(Saved data entries)

/-- The mirror port and the memories (R325, R444, R455, R460, R462, R469, R473): a read of an item's first word holds the item, whose
other words then come from what is held; any other read is counted as torn; a write reaches the mailbox or is ignored; DOORBELL
submits a request or is rejected; the port follows a hand-over; the scrubbers count, mark and report, a pass at the end of its period; and GR_COUNTERS_CLEAR clears
what R467 names.
Completion of DOORBELL and GR_COUNTERS_CLEAR.
(Model's choices within it: log 76, log 138, log 139, log 142.) -/
def Obligations.MirrorAndMemories : Prop :=
  ∀ (dt : Nat) (s : State), s.mb.up = true →
    let h := ({ s.hub with out := [] }).waitTicks dt
    let said (x : Nat) : List Out := if s.hub.flag Obj.mirEnable then [.mirror x] else []
    (∀ a : Fin 32768, s.hub.mir.switch = none →
      (∀ first n v, itemAt s.mb h a = some (first, n, v) →
        let ws := itemWords n v
        (a.val = first → ∃ t, exec (.mirrorRead a dt) s = .next t ∧ t.mb = s.mb ∧ t.hub.mir.held = some (first, ws) ∧
          t.hub.out = said (ws.getD 0 0) ∧ t.hub.get Obj.mirReads = (s.hub.get Obj.mirReads + 1) % 2 ^ 64 ∧
          (first = 2 → t.hub.mir.torn = false ∧ t.hub.mir.seen = false) ∧
          ∀ k, k ≠ Obj.mirReads → t.hub.get k = s.hub.get k) ∧
        (∀ held, a.val ≠ first → s.hub.mir.held = some (first, held) → ∃ t, exec (.mirrorRead a dt) s = .next t ∧ t.mb = s.mb ∧
          t.hub.mir = s.hub.mir ∧ t.hub.out = said (held.getD (a - first) 0) ∧
          ∀ k, k ≠ Obj.mirReads → t.hub.get k = s.hub.get k) ∧
        (a.val ≠ first → (∀ held, s.hub.mir.held ≠ some (first, held)) → ∃ t, exec (.mirrorRead a dt) s = .next t ∧ t.mb = s.mb ∧
          t.hub.mir.torn = true ∧ t.hub.mir.held = s.hub.mir.held ∧
          t.hub.get Obj.mirTornCount = (s.hub.get Obj.mirTornCount + 1) % 2 ^ 32 ∧
          (s.hub.flag Obj.mirEnable = true → .mirror (ws.getD (a - first) 0) ∈ t.hub.out))) ∧
      (itemAt s.mb h a = none → ∃ t, exec (.mirrorRead a dt) s = .next t ∧ t.mb = s.mb ∧ t.hub.mir = s.hub.mir ∧
        t.hub.out = said (if 0x200 ≤ a.val ∧ a.val < 0x400 ∧ s.hub.flag Obj.mailboxEnable = true then s.hub.mir.mbox.word (a - 0x200)
          else 0))) ∧
    (∀ (a : Fin 32768) (v : Fin 65536) (nvm : Bool),
      (s.hub.flag Obj.mailboxEnable = true → 0x200 ≤ a.val → a.val < 0x221 → ∃ t, exec (.mirrorWrite a v dt nvm) s = .next t ∧
        t.mb = s.mb ∧ t.hub.objs = s.hub.objs ∧ t.hub.out = [] ∧
        ∀ i, i < 33 → vget t.hub.mir.mbox.req i = if i + 0x200 = a.val then v.val else vget s.hub.mir.mbox.req i) ∧
      (s.hub.flag Obj.mailboxEnable = false ∨ a.val < 0x200 ∨ 0x221 < a.val → ∃ t, exec (.mirrorWrite a v dt nvm) s = .next t ∧
        t.mb = s.mb ∧ t.hub.mir = s.hub.mir ∧ t.hub.get Obj.mirWriteIgnored = (s.hub.get Obj.mirWriteIgnored + 1) % 2 ^ 32 ∧
        ∀ k, k ≠ Obj.mirWriteIgnored → t.hub.get k = s.hub.get k)) ∧
    (∀ (v : Fin 65536) (nvm : Bool), s.hub.flag Obj.mailboxEnable = true →
      let rejects (t : State) : Prop := t.mb = s.mb ∧ t.hub.objs = s.hub.objs ∧ t.hub.out = [] ∧
        t.hub.mir.mbox = { s.hub.mir.mbox with rejected := true }
      let empty (t : State) : Prop := t.mb = s.mb ∧ t.hub.objs = s.hub.objs ∧ t.hub.mir.mbox.busy = false ∧
        t.hub.mir.mbox.respSeq = v.val ∧ t.hub.mir.mbox.respCount = 0
      (s.hub.mir.mbox.busy = true → (∃ t, exec (.doorbell v dt nvm) s = .next t ∧ rejects t) ∧
        ∃ t, exec (.mirrorWrite 0x221 v dt nvm) s = .next t ∧ rejects t) ∧
      (s.hub.mir.mbox.busy = false → v.val ≠ 0 → v.val ≠ s.hub.mir.mbox.doorbell →
        let g := h.modMir (fun r => { r with mbox := { r.mbox with doorbell := v, busy := true, rejected := false } })
        (∀ q, parsePdu .mailbox nvm s.hub.mir.mbox.pdu = some q → s.hub.serverAway = false → quiet s.mb g q s.pending.head? = true →
          exec (.doorbell v dt nvm) s = .next { s with mb := (handle s.mb g q).1, hub := (handle s.mb g q).2 } ∧
          exec (.mirrorWrite 0x221 v dt nvm) s = .next { s with mb := (handle s.mb g q).1, hub := (handle s.mb g q).2 }) ∧
        (parsePdu .mailbox nvm s.hub.mir.mbox.pdu = none → (∃ t, exec (.doorbell v dt nvm) s = .next t ∧ empty t) ∧
          ∃ t, exec (.mirrorWrite 0x221 v dt nvm) s = .next t ∧ empty t))) ∧
    (∀ (a : Fin 32768) (d : Fin 250) (u : Nat), s.hub.mir.switch = some u →
      (∃ t, exec (.mirrorPortHandover d true a) s = .next t ∧ t.mb = s.mb ∧ t.hub.objs = s.hub.objs ∧ t.hub.out = [] ∧
        t.hub.mir = { s.hub.mir with lead := s.hub.leadDie, switch := none, held := none }) ∧
      (∃ t, exec (.mirrorPortHandover d false a) s = .next t ∧ t.mb = s.mb ∧ t.hub.mir.lead = s.hub.leadDie ∧
        t.hub.mir.held = none ∧ t.hub.mir.torn = true ∧
        (s.hub.flag Obj.mirEnable = true → ∃ x, x < 65536 ∧ .mirror x ∈ t.hub.out))) ∧
    (∀ x : Fin 2,
      (∀ (b : Fin 8) (bs : List (Fin 8)), s.hub.die (4 + x) = 3 → ∃ t, exec (.grScrub x dt (b :: bs) [] true) s = .next t ∧ t.mb = s.mb ∧
        t.hub.get (Obj.hdGrEccCorrected x) = (s.hub.get (Obj.hdGrEccCorrected x) + bs.length + 1) % 2 ^ 32 ∧
        t.hub.get (Obj.bankEccCorrected x b) = (s.hub.get (Obj.bankEccCorrected x b) + bs.count b + 1) % 2 ^ 32 ∧
        (∀ i : Fin 8, i ∉ b :: bs → t.hub.get (Obj.bankEccCorrected x i) = s.hub.get (Obj.bankEccCorrected x i)) ∧
        t.hub.get (Obj.scrubPasses x) = (s.hub.get (Obj.scrubPasses x) + 1) % 2 ^ 32 ∧ t.hub.out = [] ∧
        t.hub.time.ticks = max s.hub.time.ticks (vget s.hub.mir.grFrom x + s.hub.get Obj.grScrubPeriod * tSec)) ∧
      (∀ a, s.hub.die (4 + x) = 3 → s.hub.role x = 4 → ∃ t, exec (.grScrub x dt [] [a] false) s = .next t ∧ t.mb = s.mb ∧
        t.hub.get (Obj.hdGrEccUncorrected x) = (s.hub.get (Obj.hdGrEccUncorrected x) + 1) % 2 ^ 32) ∧
      (∀ n, s.hub.die (6 + x) = 3 → ∃ t, exec (.mdScrub x dt n [] true) s = .next t ∧ t.mb = s.mb ∧
        t.hub.get (Obj.hdMdEccCorrected x) = (s.hub.get (Obj.hdMdEccCorrected x) + n) % 2 ^ 32 ∧
        t.hub.get (Obj.mdScrubPasses x) = (s.hub.get (Obj.mdScrubPasses x) + 1) % 2 ^ 32 ∧
        t.hub.get (Obj.mdLastScrub x) = t.hub.stamp ∧ t.hub.out = [] ∧
        t.hub.time.ticks = max s.hub.time.ticks (vget s.hub.mir.mdFrom x + s.hub.get Obj.mdScrubPeriod * 3600 * tSec)) ∧
      (∀ (e : MdError) (slot : Nat) (r : CapRow), s.hub.die (6 + x) = 3 → e.addr.val < 0xF0000000 →
        s.hub.slotAt e.addr = some slot → (vget s.hub.slots slot).rows[e.place]? = some r → ∃ t, exec (.mdScrub x dt 0 [e] false) s = .next t ∧ t.mb = s.mb ∧
        t.hub.get (Obj.hdMdEccUncorrected x) = (s.hub.get (Obj.hdMdEccUncorrected x) + 1) % 2 ^ 32 ∧
        (vget t.hub.slots slot).rows[e.place]? =
          some (if x.val = 0 then { r with miss0 := 15 } else { r with miss1 := 15 }))) ∧
    (∀ q, Granted q Obj.grCountersClear 1 1 actGrClear s → ∃ t, exec (.grCountersClear q) s = .next t ∧ t.mb = s.mb ∧
      ∀ x, x < 2 → t.hub.get (Obj.rotateSplits x) = 0 ∧ ∀ i, i < 7 → t.hub.get (Obj.conflicts x i) = 0)
end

> WORK ORDER
In the records above, locate the lines holding the word "objs". Copy each of them.

> EXERCISE ANSWER
        t.mb = s.mb ∧ t.hub.objs = s.hub.objs ∧ t.hub.out = [] ∧
      let rejects (t : State) : Prop := t.mb = s.mb ∧ t.hub.objs = s.hub.objs ∧ t.hub.out = [] ∧
      let empty (t : State) : Prop := t.mb = s.mb ∧ t.hub.objs = s.hub.objs ∧ t.hub.mir.mbox.busy = false ∧
      (∃ t, exec (.mirrorPortHandover d true a) s = .next t ∧ t.mb = s.mb ∧ t.hub.objs = s.hub.objs ∧ t.hub.out = [] ∧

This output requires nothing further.